**Try it:** Using the records that appear below, write out exactly the lines from the one with "if pc = 0xFFF" through the one with "theorem tick_running (hf", keeping both end lines.

**Study material:**

theorem drawSprite_fb (hx : cx < 64) : fbGet (drawSprite s x y n).fb cx cy =
    (fbGet s.fb cx cy ^^ spriteBit s x y n cx cy) := by
  have htoggles := drawSprite_toggles s x y n
  cases hbit : spriteBit s x y n cx cy with
  | true => rw [htoggles.flips ⟨hx, hbit⟩, Bool.xor_true]
  | false => rw [htoggles.keeps fun h => by simp [hbit] at h, Bool.xor_false]

theorem drawSprite_collided : (drawSprite s x y n).collided = true ↔
    ∃ cx < 64, ∃ cy < 32, fbGet s.fb cx cy = true ∧ spriteBit s x y n cx cy = true := by
  rw [(drawSprite_toggles s x y n).collided]
  constructor
  · rintro (hfalse | ⟨a, b, ⟨ha, hbit⟩, hset⟩)
    · exact absurd hfalse Bool.false_ne_true
    · exact ⟨a, ha, b, spriteBit_row_lt hbit, hset, hbit⟩
  · rintro ⟨a, ha, b, -, hset, hbit⟩
    exact .inr ⟨a, b, ⟨ha, hbit⟩, hset⟩

theorem drawSprite_changed : (drawSprite s x y n).changed = true ↔
    ∃ cx < 64, ∃ cy < 32, spriteBit s x y n cx cy = true := by
  rw [(drawSprite_toggles s x y n).changed]
  constructor
  · rintro (hfalse | ⟨a, b, ha, hbit⟩)
    · exact absurd hfalse Bool.false_ne_true
    · exact ⟨a, ha, b, spriteBit_row_lt hbit, hbit⟩
  · rintro ⟨a, ha, b, -, hbit⟩
    exact .inr ⟨a, b, ha, hbit⟩

theorem drawnRows_congr {t : State} (hy : t.readV y = s.readV y) :
    drawnRows t y n = drawnRows s y n := by rw [drawnRows, drawnRows, hy]

/-- The sprite is fixed by its bytes, its address and its coordinates. -/
theorem spriteBit_congr {t : State} (hmem : t.mem = s.mem) (hi : t.i = s.i)
    (hx : t.readV x = s.readV x) (hy : t.readV y = s.readV y) :
    spriteBit t x y n cx cy = spriteBit s x y n cx cy := by
  simp only [spriteBit, drawnRows_congr hy, hmem, hi, hx, hy]

theorem completed_drw_vf : (completed (.drw x y n) s).readV .vf =
    flagByte (drawSprite s x y n).collided := (showDrawing_readV ..).trans (if_pos rfl)

end

/-- Settles O2, by whether the last drawn row is inside memory. -/
theorem drwXorsTheSpriteAndReportsCollision : Obligations.DrwXorsTheSpriteAndReportsCollision := by
  refine fun s x y n => ⟨decode_encode (.drw x y n), fun hinside => ?_, fun hrows houtside =>
    accessAtI_bad _ hrows (by rw [memSize_eq]; change 4096 < _ + drawnRows s y n; omega)⟩
  have hnofault : faultRaised (.drw x y n) s = none :=
    accessFault_eq_none.2 fun r hr => Nat.lt_succ_of_le (hinside r hr)
  refine ⟨_, exec_completes hnofault, fun cx hcx cy _ => drawSprite_fb hcx, fun hcollision => ?_,
    fun hnone => ?_, drawSprite_changed, fun r hr => (showDrawing_readV ..).trans (if_neg hr), rfl⟩
  · rw [completed_drw_vf, drawSprite_collided.2 hcollision]; rfl
  · have hfalse : (drawSprite s x y n).collided = false := by
      refine Bool.eq_false_of_not_eq_true fun hcollided => ?_
      obtain ⟨cx, hcx, cy, hcy, hset, hbit⟩ := drawSprite_collided.1 hcollided
      exact Bool.false_ne_true ((hnone cx hcx cy hcy hset).symm.trans hbit)
    rw [completed_drw_vf, hfalse]; rfl

/-- Settles O3: the second draw lays the same sprite over the screen, so it undoes the first and
collides with the cells the first one set. -/
theorem drawingTwiceRestoresTheScreen : Obligations.DrawingTwiceRestoresTheScreen := by
  intro s x y n hx hy hinside
  obtain ⟨-, hdraw, -⟩ := drwXorsTheSpriteAndReportsCollision s x y n
  obtain ⟨t, ht, hfb, -, -, -, hregs, hframe⟩ := hdraw hinside
  have hmem : t.mem = s.mem := by rw [hframe]
  have hi : t.i = s.i := by rw [hframe]
  have hsame : ∀ cx cy, spriteBit t x y n cx cy = spriteBit s x y n cx cy := fun _ _ =>
    spriteBit_congr hmem hi (hregs x hx) (hregs y hy)
  obtain ⟨-, hdraw', -⟩ := drwXorsTheSpriteAndReportsCollision t x y n
  obtain ⟨u, hu, hfb', hcollides, hmisses, -⟩ := hdraw' (by rwa [drawnRows_congr (hregs y hy), hi])
  refine ⟨t, u, ht, hu, fb_ext fun cx hcx cy hcy => ?_, ?_, fun hset => hmisses ?_⟩
  · rw [hfb' cx hcx cy hcy, hsame, hfb cx hcx cy hcy, Bool.xor_assoc, Bool.xor_self, Bool.xor_false]
  · rintro ⟨cx, hcx, cy, hcy, hbefore, hafter⟩
    refine hcollides ⟨cx, hcx, cy, hcy, hafter, ?_⟩
    rw [hsame, ← hafter, hfb cx hcx cy hcy, hbefore, Bool.false_xor]
  · intro cx hcx cy hcy hafter
    have hbit := hfb cx hcx cy hcy
    rw [hafter, hset cx hcx cy hcy hafter] at hbit
    rw [hsame]
    simpa using hbit

/-- Settles O4: a fault changes no cell, and completion only those under a 1 of the sprite. -/
theorem drawingStaysInItsRectangle : Obligations.DrawingStaysInItsRectangle := by
  refine fun s x y n => exec_of_both (fun cx hcx cy _ hchanged => ?_)
    fun _ _ _ _ _ _ hchanged => absurd rfl hchanged
  have hbit : spriteBit s x y n cx cy = true := by
    by_contra hbit
    refine hchanged ((drawSprite_fb hcx).trans ?_)
    rw [Bool.eq_false_of_not_eq_true hbit, Bool.xor_false]
  obtain ⟨hleft, hright, htop, hbottom⟩ := spriteBit_rectangle hbit
  have hrows := (drawnRows_le s y n).1
  exact ⟨hleft, hright, htop, by omega⟩

/-- Settles O1: CLS leaves the blank framebuffer. -/
theorem clsClearsTheScreen : Obligations.ClsClearsTheScreen := fun _ =>
  ⟨decode_encode .cls, _, rfl, fun cx _ cy _ => fbGet_blank cx cy, rfl⟩

end Sys2Proof.Machine

/-! ## Random byte, keys and timers -/

namespace Sys2Proof.Machine

/-! ### The sound timer (R137, D28) -/

section
variable (i : Instr) (s : State) (b : Byte)

theorem faultRaised_setSt : faultRaised i (s.setSt b) = faultRaised i s := by cases i <;> rfl

theorem faultOr_setSt (ok : State) (f : Option (FaultCause × BitVec 17)) :
    faultOr (s.setSt b) (ok.setSt b) f = (faultOr s ok f).setSt b := by cases f <;> rfl

variable {i}

theorem completed_setSt (h : ∀ x, i ≠ .ldStVx x) :
    completed i (s.setSt b) = (completed i s).setSt b := by
  cases i with
  | ldStVx x => exact absurd rfl (h x)
  | _ => rfl

theorem exec_setSt (h : ∀ x, i ≠ .ldStVx x) :
    exec i (s.setSt b) = .next ((faultOr s (completed i s) (faultRaised i s)).setSt b) := by
  rw [exec_eq, faultRaised_setSt, completed_setSt s b h, faultOr_setSt]

end

/-- Settles O30: neither the fault nor the completed state depends on ST, and LD_ST_VX overwrites
it. -/
theorem soundTimerIsSetAndNeverRead : Obligations.SoundTimerIsSetAndNeverRead := fun s x b =>
  ⟨decode_encode (.ldStVx x), ⟨_, rfl, rfl⟩, rfl, fun i h => ⟨_, exec_eq i s, exec_setSt s b h⟩⟩

/-! ### The random byte (R131) -/

/-- Settles O26: the mask acts bit by bit, and the one register write is that of x. -/
theorem rndMasksTheRandomByte : Obligations.RndMasksTheRandomByte := by
  refine fun s x kk => ⟨decode_encode (.rnd x kk), _, rfl, fun k => ?_,
    fun _ => setV_readV_of_ne, rfl⟩
  rw [setV_readV_self, BitVec.getLsbD_and]

/-! ### The keys (R130, R132, R133, R135) -/

theorem pressed_iff {keys : BitVec 16} {v : Byte} :
    pressed keys v = true ↔ v.toNat ≤ 0xF ∧ keys.getLsbD v.toNat = true := by
  rw [pressed, Bool.and_eq_true, decide_eq_true_iff]

theorem not_pressed_iff {keys : BitVec 16} {v : Byte} :
    ¬ pressed keys v = true ↔ 0xF < v.toNat ∨ keys.getLsbD v.toNat = false := by
  rw [pressed_iff, not_and_or, not_le, Bool.not_eq_true]

theorem skipTarget_not (c : Bool) (s : State) :
    skipTarget (!c) s = if c then s.pc + 2 else s.pc + 4 := by
  cases c <;> exact skipTarget_eq _ s

section
variable (x : Reg) (s : State)

theorem exec_skp : exec (.skp x) s = .next (s.beginCycle.setPc
    (if pressed s.keys (s.readV x) then s.pc + 4 else s.pc + 2)) := by
  rw [← skipTarget_eq]
  exact exec_completes rfl

theorem exec_sknp : exec (.sknp x) s = .next (s.beginCycle.setPc
    (if pressed s.keys (s.readV x) then s.pc + 2 else s.pc + 4)) := by
  rw [← skipTarget_not]
  exact exec_completes rfl

/-- Going back undoes the advance, also where that wrapped (R14). -/
theorem exec_ldVxK : exec (.ldVxK x) s = .next (s.beginCycle.setPc
    (if pressed s.keys (s.readV x) then s.pc + 2 else s.pc)) := by
  refine (exec_completes rfl).trans ?_
  rw [completed, BitVec.add_sub_cancel]

end

/-- Settles O27, by whether the key is down. -/
theorem keySkips : Obligations.KeySkips := by
  refine fun s x => ⟨decode_encode (.skp x), decode_encode (.sknp x), fun hdown => ?_, fun hup => ?_⟩
  · rw [exec_skp, exec_sknp, if_pos (pressed_iff.2 hdown), if_pos (pressed_iff.2 hdown)]
    exact ⟨rfl, rfl⟩
  · rw [exec_skp, exec_sknp, if_neg (not_pressed_iff.2 hup), if_neg (not_pressed_iff.2 hup)]
    exact ⟨rfl, rfl⟩

/-- Settles O28, by whether the key is down. -/
theorem keyWaitReexecutesUntilPressed : Obligations.KeyWaitReexecutesUntilPressed := by
  refine fun s x => ⟨decode_encode (.ldVxK x), fun hdown => ?_, fun hup => ?_⟩
  · rw [exec_ldVxK, if_pos (pressed_iff.2 hdown)]
    rfl
  · rw [exec_ldVxK, if_neg (not_pressed_iff.2 hup)]
    rfl

/-! ### The delay timer (R134, R136) -/

/-- Settles O29: the one register write is that of x, and LD_DT_VX writes none. -/
theorem delayTimerGetAndSet : Obligations.DelayTimerGetAndSet := fun _ x =>
  ⟨decode_encode (.ldVxDt x), decode_encode (.ldDtVx x),
    ⟨_, rfl, fun _ => State.setV_readV .., rfl⟩, _, rfl, rfl⟩

end Sys2Proof.Machine

/-! ## Faults, the halted core and the ticks -/

namespace Sys2Proof.Machine

section
variable {s : State}

/-! ### The one fault of an instruction (R140, R145) -/

theorem faultRaised_cause {i : Instr} {c : FaultCause} {n : BitVec 17}
    (h : faultRaised i s = some (c, n)) : c = faultOf i := by
  cases i with
  | ret | call nnn =>
    obtain ⟨-, he⟩ := Option.ite_none_right_eq_some.1 h
    cases he
    rfl
  | drw | ldB | stRegs | ldRegs => exact (accessFault_eq_some h).1
  | _ => cases h

/-! ### A faulting fetch (R142, R33) -/

/-- From 0xFFF the second byte of the word is the one that offends; from above it, the first. -/
theorem fetchFault_info {pc : Word} (h : 0xFFE < pc.toNat) :
    BitVec.ofNat 17 (max pc.toNat Config.memSize) =
      if pc = 0xFFF then 0x1000 else pc.setWidth 17 := by
  apply BitVec.eq_of_toNat_eq
  rw [memFault_info_toNat]
  split_ifs with hpc
  · rw [hpc]; rfl
  · rw [BitVec.toNat_setWidth_of_le (by decide)]
    bv_omega

theorem cycle_fetchFaults (hf : s.fault = .none) (hpc : 0xFFE < s.pc.toNat) :
    cycle s = .next (s.recordFault .fetchOutOfRange
      (if s.pc = 0xFFF then 0x1000 else s.pc.setWidth 17)) := by
  rcases cycle_cases hf with ⟨_, hp, -⟩ | ⟨_, hp, -⟩ | ⟨-, he⟩
  · exact absurd hp (Nat.not_le.2 hpc)
  · exact absurd hp (Nat.not_le.2 hpc)
  · rw [he, fetchFault_info hpc]

/-! ### Ticks and loads (R150, R164, R144) -/

theorem tick_running (hf : s.fault = .none) :
    tick s = (s.setDt (timerDown s.dt)).setSt (timerDown s.st) := if_neg (not_not.2 hf)

theorem tick_halted (hf : s.halted) : tick s = s := if_pos hf

theorem loadBytes_halted (hf : s.halted) (base : Nat) (bytes : List Byte) :
    loadBytes base bytes s = s.setLoadReply .notEnabled := if_pos (.inl hf)

section
variable {rest : List HostAction}

theorem step_tick (hp : s.pending = .tick :: rest) : step s = .next (tick (s.setPending rest)) := by
  simp only [step, performNext, hp]

theorem step_load {base : Nat} {bytes : List Byte} (hp : s.pending = .load base bytes :: rest) :
    step s = .next (loadBytes base bytes (s.setPending rest)) := by
  simp only [step, performNext, hp]

theorem step_tick_running (hf : s.fault = .none) (hp : s.pending = .tick :: rest) :
    step s = .next (((s.setPending rest).setDt (timerDown s.dt)).setSt (timerDown s.st)) :=
  (step_tick hp).trans (congrArg Host.Outcome.next (tick_running hf))

theorem step_tick_halted (hf : s.halted) (hp : s.pending = .tick :: rest) :
    step s = .next (s.setPending rest) :=
  (step_tick hp).trans (congrArg Host.Outcome.next (tick_halted hf))

theorem step_load_halted (hf : s.halted) {base : Nat} {bytes : List Byte}
    (hp : s.pending = .load base bytes :: rest) :
    step s = .next ((s.setPending rest).setLoadReply .notEnabled) :=
  (step_load hp).trans
    (congrArg Host.Outcome.next (loadBytes_halted (s := s.setPending rest) hf base bytes))

end

/-! ### What becomes of the timers (R150, R151) -/

theorem timerDown_toNat_sub (b : Byte) (n : Nat) :
    (timerDown b).toNat - n = b.toNat - (n + 1) := by
  rw [timerDown_toNat]
  omega

theorem timerDown_le (b : Byte) : (timerDown b).toNat ≤ b.toNat := by
  rw [timerDown_toNat]
  exact Nat.sub_le _ _

theorem tick_timers_le (s : State) :
    (tick s).dt.toNat ≤ s.dt.toNat ∧ (tick s).st.toNat ≤ s.st.toNat := by
  by_cases hf : s.fault = .none
  · rw [tick_running hf]
    exact ⟨timerDown_le s.dt, timerDown_le s.st⟩
  · rw [tick_halted hf]
    exact ⟨le_rfl, le_rfl⟩

theorem loadBytes_timers (base : Nat) (bytes : List Byte) (s : State) :
    (loadBytes base bytes s).dt = s.dt ∧ (loadBytes base bytes s).st = s.st := by
  unfold loadBytes
  split_ifs <;> exact ⟨rfl, rfl⟩

theorem BeginsCycle.dt_eq {s₀ : State} (hb : BeginsCycle s₀ s) : s.dt = s₀.dt := by rw [hb.core_eq]

theorem BeginsCycle.st_eq {s₀ : State} (hb : BeginsCycle s₀ s) : s.st = s₀.st := by rw [hb.core_eq]

theorem exec_timers {i : Instr} {t : State} (h : exec i s = .next t) :
    ((∀ x, i ≠ .ldDtVx x) → t.dt = s.dt) ∧ ((∀ x, i ≠ .ldStVx x) → t.st = s.st) := by
  obtain ⟨t', ht, -, -, -, htimers⟩ := eachRegisterHasItsWriters i s
  cases h.symm.trans ht
  exact htimers

/-- A cycle writes a timer only where it executes that timer's own instruction. -/
theorem cycle_timers {t : State} (h : cycle s = .next t) :
    (t.dt = s.dt ∨ ∃ x, decode (fetchWord s) = .instr (.ldDtVx x)) ∧
    (t.st = s.st ∨ ∃ x, decode (fetchWord s) = .instr (.ldStVx x)) := by
  by_cases hf : s.fault = .none
  · rcases cycle_cases hf with ⟨i, -, hd, he⟩ | ⟨w, -, -, he⟩ | ⟨-, he⟩ <;> rw [he] at h
    · obtain ⟨hdt, hst⟩ := exec_timers h
      exact ⟨or_iff_not_imp_right.2 fun hno => hdt fun x hi => hno ⟨x, by rw [hd, hi]⟩,
        or_iff_not_imp_right.2 fun hno => hst fun x hi => hno ⟨x, by rw [hd, hi]⟩⟩
    · cases h
      exact ⟨.inl rfl, .inl rfl⟩
    · cases h
      exact ⟨.inl rfl, .inl rfl⟩
  · rw [cycle_halted hf] at h
    cases h

end

/-- Settles O34, by whether the instruction raises its fault. -/
theorem faultsArePreciseAndOfOneKind : Obligations.FaultsArePreciseAndOfOneKind := by
  intro i s hf
  cases hr : faultRaised i s with
  | none =>
    exact ⟨_, exec_completes hr, .inl ⟨(completed_fault i s).trans hf, completed_faultPc i s,
      completed_faultInfo i s, completed_phase i s⟩⟩
  | some f =>
    obtain ⟨c, n⟩ := f
    obtain rfl := faultRaised_cause hr
    exact ⟨_, exec_faults hr, .inr ⟨rfl, (faultRaised_explained hr).1, rfl⟩⟩

/-- Settles O38, by induction on the number of ticks. -/
theorem ticksCountDownToZero : Obligations.TicksCountDownToZero := by
  intro n
  induction n with
  | zero =>
    intro s rest _ hp
    obtain rfl : s.pending = rest := hp
    exact ⟨s, rfl, rfl, rfl, rfl⟩
  | succ n ih =>
    intro s rest hf hp
    have hstep := step_tick_running (rest := List.replicate n HostAction.tick ++ rest) hf hp
    obtain ⟨t, hrun, hdt, hst, ht⟩ := ih (((s.setPending (List.replicate n .tick ++ rest)).setDt
      (timerDown s.dt)).setSt (timerDown s.st)) rest hf rfl
    exact ⟨t, (run_succ n hstep).trans hrun, hdt.trans (timerDown_toNat_sub s.dt n),
      hst.trans (timerDown_toNat_sub s.st n), ht⟩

**Answer to this problem:**
      if pc = 0xFFF then 0x1000 else pc.setWidth 17 := by
  apply BitVec.eq_of_toNat_eq
  rw [memFault_info_toNat]
  split_ifs with hpc
  · rw [hpc]; rfl
  · rw [BitVec.toNat_setWidth_of_le (by decide)]
    bv_omega

theorem cycle_fetchFaults (hf : s.fault = .none) (hpc : 0xFFE < s.pc.toNat) :
    cycle s = .next (s.recordFault .fetchOutOfRange
      (if s.pc = 0xFFF then 0x1000 else s.pc.setWidth 17)) := by
  rcases cycle_cases hf with ⟨_, hp, -⟩ | ⟨_, hp, -⟩ | ⟨-, he⟩
  · exact absurd hp (Nat.not_le.2 hpc)
  · exact absurd hp (Nat.not_le.2 hpc)
  · rw [he, fetchFault_info hpc]

/-! ### Ticks and loads (R150, R164, R144) -/

theorem tick_running (hf : s.fault = .none) :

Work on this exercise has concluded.